И после этого блина комом и несостоявшегося как бы брака стали попадать Стеше в мужья и встречаться на жизненной ее стезе самые разнообразные люди как по форме, так и по содержанию, и она даже не всех теперь уже помнила в лицо, а только некоторых из них. А один, правда, не муж, а претендент на это звание - он откуда-то с юга был родом или с востока - чуть четвертой своей женой ее не сделал наряду с другими, уже у него имевшимися. Хорошо, вовремя она узнала, что у него не квартира, а гарем. А он говорил:
- Так я ж мусульманского вероисповедания. Мне положено.
А Стеша ему:
- А мне нет.
А он:
- Почему нет? Любимой женой будешь.
Но она, Стеша, конечно, на этот унизительный, как говорят, альянс не пошла, и он, мусульманин в смысле, ходил потом за ней по пятам долго и нудно и ее преследовал, и говорил, что одно из двух - или она будет его любимой женой, или он ее убьет, как врага народа. Еле, в общем, она от него избавилась, не пострадав. И наступил у нее после этого такой кризисный период в жизни, когда все лица мужского рода и племени ей опротивели и она на дух их переносить перестала и жила совсем одна. Потому что от всех ее мужей у нее ребенка и то не осталось на добрую память. И она жила какое-то время одна, и в это самое промежуточное время появился на ее личном горизонте Чекасов, приехавший зачем-то к ним в город из Москвы. И чем-то он ее привлек и взял за живое. А сам он, Чекасов этот, в Стешу просто по уши втрескался. Он так и сказал:
- Я раз в жизни только влюблялся по уши. В четвертом классе средней школы.
А Стеша ему сказала:
- Не спеши.
А он:
- А чего тут тянуть? Тут все ясно.
А Стеша ему:
- Ничего тебе не ясно. Потому что до тебя в моей биографии мужей было тридцать три человека, и мужиков я, - сказала, - с очень большими усилиями воли в настоящее время перевариваю. И они у меня из чувств изжогу только вызывают и больше ничего.
А Чекасов сказал:
- Асе, что ты говоришь, гроша не стоит и препятствием мне не является.

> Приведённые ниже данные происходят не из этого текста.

-- ==== Sys2Proof/Decode.lean ====
section
/-! DEFINITION. The decoder the host asks with. The opcode table gives no row any bits (every row's fields are
empty), so no word spells a command. -/
namespace Sys2Proof

/-- The command that a word of the opcode table's bits spells: none, since no row of the table has bits. -/
def decodeTableWord (_nbits _w : Nat) : Option Instr := none

end Sys2Proof
end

И с этим, то есть по существу ни с чем, уехал он, Чекасов, в свою Москву и стал ей оттуда письма писать и по междугородке звонить. Но больше писать. И Стеша читала, эти его письма получив, вечерами по нескольку раз, так как никогда ей не писали писем. И, конечно, ей интересно было их читать и приятно. Она кое-какие места из них, из писем этих, даже Елене читала по телефону. Позвонит ей и говорит:
- Слушай, - и читает.
А потом говорит:
- Ну как?
А Елена ей:
- Здорово, - и: - Счастливая ты, - говорит, - Стешка, а мне мой учитель танцев совсем осточертел. Мне, веришь, в чай ему постоянно плюнуть хочется, а я себя удерживаю.
И Стеша давала ей тогда свой обычный рецепт - его заменить на что-нибудь более человеческое. А Елена говорила:
- На что?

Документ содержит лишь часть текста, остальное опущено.